COUNTY COURT JUDGMENT
First, I disagree with the majority’s representation of the county court’s order denying the petition for adoption. The majority states that “Luke was not eligible for adoption, the county court determined that his adoption by A.E. was precluded on this basis, and we affirm on this basis.” The majority further states, “[t]he county court also concluded that a single adult person could adopt only when the child had been relinquished and that therefore, since B.P. had not relinquished Luke, A.E. could not adopt Luke because he was not eligible for adoption.”
The majority indicates that the county court denied the adoption petition on two alternative bases: (1) Luke was a child ineligible for adoption because B.P.’s relinquishment of Luke was ineffective and (2) two nonmarried persons are not permitted to adopt under Nebraska law.
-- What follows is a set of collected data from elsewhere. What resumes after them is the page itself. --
-- ==== Sys2Proof/Laws/Decisions.lean ====
section
/-! SUPPORT. What decisions leave in the Firing List: `Thinned p q` says that every slot keeps its record or loses one that
was ready, and a loop of decisions with enough fuel ends with no record ready and first of its cylinder. With it, what the
Firing List holds after a sync loss (R64, R65, R68). -/

namespace Sys2Proof.Machine

/-! ### Updates that leave the Firing List alone -/

theorem increment_flc (k : Nat) (p : Part) : (increment k p).flc = p.flc := by
  unfold increment
  dsimp only
  split
  · rfl
  · split <;> rfl

theorem report_flc (c : EngineCounter) (p : Part) : (report c p).flc = p.flc := increment_flc _ p

theorem moveLoop_flc (n : Nat) (p : Part) : (moveLoop n p).flc = p.flc := by
  induction n generalizing p with
  | zero => rfl
  | succ n ih =>
    unfold moveLoop
    split
    · rfl
    · split
      · exact ih _
      · rfl

theorem moveTest_flc (p : Part) : (moveTest p).flc = p.flc := moveLoop_flc _ p

theorem postVerdict_flc (d : Decided) (p : Part) : (postVerdict d p).flc = p.flc := by
  unfold postVerdict offerVerdict
  split
  · split
    · exact moveTest_flc _
    · exact report_flc _ p
  · rfl

theorem historyTake_flc (d : Decided) (p : Part) : (historyTake d p).flc = p.flc := by
  have health : ∀ a b q, (healthNotice a b q).flc = q.flc := by
    intro a b q
    unfold healthNotice
    split <;> rfl
  unfold historyTake
  split
  · rfl
  · dsimp only [countTurbine, alertNotice]
    split <;> split <;> exact health _ _ _

theorem countRecord_flc (d : Decided) (p : Part) : (countRecord d p).flc = p.flc := by
  unfold countRecord
  generalize countedKinds d = l
  induction l generalizing p with
  | nil => rfl
  | cons k l ih =>
    rw [List.foldl_cons, ih]
    exact increment_flc _ p

theorem learnReference_flc (d : Decided) (p : Part) : (learnReference d p).flc = p.flc := by
  unfold learnReference
  dsimp only
  split <;> rfl

theorem reportDecision_flc (d : Decided) (p : Part) : (reportDecision d p).flc = p.flc := by
  unfold reportDecision
  dsimp only
  split <;> split <;> simp only [report_flc]

/-! ### A record leaves -/

theorem slot_leaveList (i c j : Nat) (p : Part) : (leaveList i c p).slot j = if i = j then none else p.slot j := by
  have h : (leaveList i c p).slot j = (setSlot i none p).slot j := rfl
  rw [h, slot_setSlot]
  by_cases e : i = j
  · subst e
    by_cases hi : i < 24
    · simp [hi]
    · have : p.slot i = none := by
        cases hs : p.slot i with
        | none => rfl
        | some r => exact absurd (slot_some_lt (p := p) (i := i) (by rw [hs]; rfl)) hi
      simp [hi, this]
  · simp [e]

theorem order_leaveList (i c : Nat) (p : Part) : (leaveList i c p).flc.order = p.flc.order.filter fun j => j != i := rfl

/-- The part just before the decided record leaves the list holds the Firing List as it was. -/
theorem decideRecord_eq (i : Nat) (r : Record) (p : Part) :
    ∃ x : Part, x.flc = p.flc ∧ decideRecord i r p = leaveList i r.cylinder x :=
  ⟨_, by rw [reportDecision_flc, postVerdict_flc, learnReference_flc, countRecord_flc, historyTake_flc], rfl⟩

theorem slot_congr {p q : Part} (h : q.flc = p.flc) (j : Nat) : q.slot j = p.slot j := by
  unfold Part.slot
  rw [h]

theorem records_congr {p q : Part} (h : q.flc = p.flc) : q.records = p.records := by
  unfold Part.records Part.slot
  rw [h]

theorem slot_decideRecord (i j : Nat) (r : Record) (p : Part) :
    (decideRecord i r p).slot j = if i = j then none else p.slot j := by
  obtain ⟨x, hx, e⟩ := decideRecord_eq i r p
  rw [e, slot_leaveList, slot_congr hx]

theorem order_decideRecord (i : Nat) (r : Record) (p : Part) :
    (decideRecord i r p).flc.order = p.flc.order.filter fun j => j != i := by
  obtain ⟨x, hx, e⟩ := decideRecord_eq i r p
  rw [e, order_leaveList, hx]

/-! ### A loop of decisions -/

/-- Every slot keeps its record, or loses one that was ready. -/
def Thinned (p q : Part) : Prop :=
  ∀ i, q.slot i = p.slot i ∨ q.slot i = none ∧ ∃ r, p.slot i = some r ∧ r.ready = true

theorem Thinned.refl (p : Part) : Thinned p p := fun _ => Or.inl rfl

theorem Thinned.trans {p q r : Part} (h : Thinned p q) (k : Thinned q r) : Thinned p r := by
  intro i
  rcases k i with e | ⟨e, x, hx, hr⟩
  · rcases h i with f | ⟨f, g⟩
    · exact Or.inl (e.trans f)
    · exact Or.inr ⟨e.trans f, g⟩
  · rcases h i with f | ⟨f, _⟩
    · exact Or.inr ⟨e, x, by rw [← f, hx], hr⟩
    · rw [f] at hx
      cases hx

/-- A slot that was not ready is kept. -/
theorem Thinned.keeps {p q : Part} (h : Thinned p q) {i : Nat} {r : Record} (hs : p.slot i = some r)
    (hr : r.ready = false) : q.slot i = some r := by
  rcases h i with e | ⟨_, x, hx, k⟩
  · rw [e, hs]
  · rw [hs] at hx
    cases hx
    rw [hr] at k
    cases k

/-- What a slot holds after, it held before. -/
theorem Thinned.held {p q : Part} (h : Thinned p q) {i : Nat} {r : Record} (hs : q.slot i = some r) :
    p.slot i = some r := by
  rcases h i with e | ⟨e, _⟩
  · rw [← e, hs]
  · rw [hs] at e
    cases e

/-- The record that the next decision takes is listed, held and ready. -/
theorem nextReady_spec {sel : Nat → Bool} {p : Part} {i : Nat} {r : Record} (h : nextReady sel p = some (i, r)) :
    i ∈ p.flc.order ∧ p.slot i = some r ∧ r.ready = true := by
  have hm := records_mem (List.mem_of_find?_eq_some h)
  have ht := List.find?_some h
  simp only [Bool.and_eq_true] at ht
  exact ⟨hm.1, hm.2, ht.1.2⟩

theorem Thinned.decideLoop (sel : Nat → Bool) (n : Nat) (p : Part) : Thinned p (decideLoop sel n p) := by
  induction n generalizing p with
  | zero => exact Thinned.refl p
  | succ n ih =>
    unfold Machine.decideLoop
    split
    · exact Thinned.refl p
    · rename_i i r h
      refine Thinned.trans (fun j => ?_) (ih _)
      obtain ⟨-, hs, hr⟩ := nextReady_spec h
      rw [slot_decideRecord]
      by_cases e : i = j
      · subst e
        exact Or.inr ⟨if_pos rfl, r, hs, hr⟩
      · exact Or.inl (if_neg e)

theorem Thinned.testReady (c : Nat) (p : Part) : Thinned p (testReady c p) := Thinned.decideLoop _ _ p

theorem Thinned.testReadyAll (p : Part) : Thinned p (testReadyAll p) := Thinned.decideLoop _ _ p

/-- With fuel for every record listed, the loop ends with no decision due. -/
theorem nextReady_decideLoop (sel : Nat → Bool) (n : Nat) (p : Part) (h : p.flc.order.length ≤ n) :
    nextReady sel (decideLoop sel n p) = none := by
  induction n generalizing p with
  | zero =>
    have : p.flc.order = [] := List.length_eq_zero_iff.mp (Nat.le_zero.mp h)
    show nextReady sel p = none
    unfold nextReady Part.records
    rw [this]
    rfl
  | succ n ih =>
    unfold decideLoop
    split
    · rename_i e
      exact e
    · rename_i i r e
      refine ih _ ?_
      rw [order_decideRecord]
      obtain ⟨hm, -, -⟩ := nextReady_spec e
      have hl : (p.flc.order.filter fun j => j != i).length < p.flc.order.length :=
        List.length_filter_lt_length_iff_exists.mpr ⟨i, hm, by simp⟩
      omega

/-- A taking order without repetition over the slots lists at most 24. -/
theorem order_length_le {p : Part} (h : p.listAgrees) : p.flc.order.length ≤ 24 := by
  have hs : p.flc.order ⊆ List.range 24 := fun i hi => List.mem_range.mpr (slot_some_lt ((h.2 i).mp hi))
  simpa using (List.subperm_of_subset h.1 hs).length_le

/-! ### The decision loop, one decision at a time (R64) -/

/-- With fuel for every record listed, more fuel changes nothing. -/
theorem decideLoop_succ (sel : Nat → Bool) (n : Nat) (p : Part) (h : p.flc.order.length ≤ n) :
    decideLoop sel (n + 1) p = decideLoop sel n p := by
  induction n generalizing p with
  | zero =>
    have e : nextReady sel p = none := nextReady_decideLoop sel 0 p h
    unfold decideLoop
    rw [e]
  | succ n ih =>
    conv_lhs => unfold decideLoop
    conv_rhs => unfold decideLoop
    split
    · rfl
    · rename_i i r e
      refine ih _ ?_
      rw [order_decideRecord]
      obtain ⟨hm, -, -⟩ := nextReady_spec e
      have hl : (p.flc.order.filter fun j => j != i).length < p.flc.order.length :=
        List.length_filter_lt_length_iff_exists.mpr ⟨i, hm, by simp⟩
      omega

/-- One decision of the loop: the next due record is decided, and the loop starts over. -/
theorem decideLoop_step {sel : Nat → Bool} {p : Part} {i : Nat} {r : Record} (h : p.listAgrees)
    (e : nextReady sel p = some (i, r)) :
    decideLoop sel Config.slotCount p = decideLoop sel Config.slotCount (decideRecord i r p) := by
  have hl := order_length_le h
  have hs : (decideRecord i r p).flc.order.length ≤ 23 := by
    rw [order_decideRecord]
    obtain ⟨hm, -, -⟩ := nextReady_spec e
    have hf : (p.flc.order.filter fun j => j != i).length < p.flc.order.length :=
      List.length_filter_lt_length_iff_exists.mpr ⟨i, hm, by simp⟩
    omega
  have ha : decideLoop sel Config.slotCount p = decideLoop sel 23 (decideRecord i r p) := by
    show decideLoop sel (23 + 1) p = _
    conv_lhs => unfold decideLoop
    rw [e]
  rw [ha]
  exact (decideLoop_succ sel 23 _ hs).symm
The county court’s order, however, states the following:
It is this Judge’s opinion that everyone with the potential to successfully parent a child in foster care or adoption should be entitled to a fair and equal consideration regardless of sexual orientation or differing lifestyle. The statutes in effect in Nebraska say different. I believe the statues [sic] permit a single adult person to adopt a child after all necessary consents and relinquishments have been filed; and in such cases the consent acts also as a relinquishment, or a spouse may adopt upon consent of the other spouse. *379There is no provision in Nebraska law that allow [sic] two non-married persons to adopt a minor child, no matter how qualified they are to be an adoptive parent.
The petition for adoption is denied.
I cannot read the county court’s order to support the construction placed upon it by the majority. The county court simply did not make a determination regarding B.P.’s relinquishment of Luke, or lack thereof. The sole basis stated for the county court’s denial of the petition was the county court’s conclusion that an unmarried couple cannot adopt under Nebraska law.
NECESSITY OF RELINQUISHMENT
Even if the county court had reached the issue whether B.P.’s relinquishment of Luke was valid, I do not agree with the majority’s affirmance of the county court’s judgment on that basis. In my opinion, the Nebraska adoption statutes do not support the majority’s conclusion that B.P was required to relinquish Luke before Luke was eligible for adoption by A.E.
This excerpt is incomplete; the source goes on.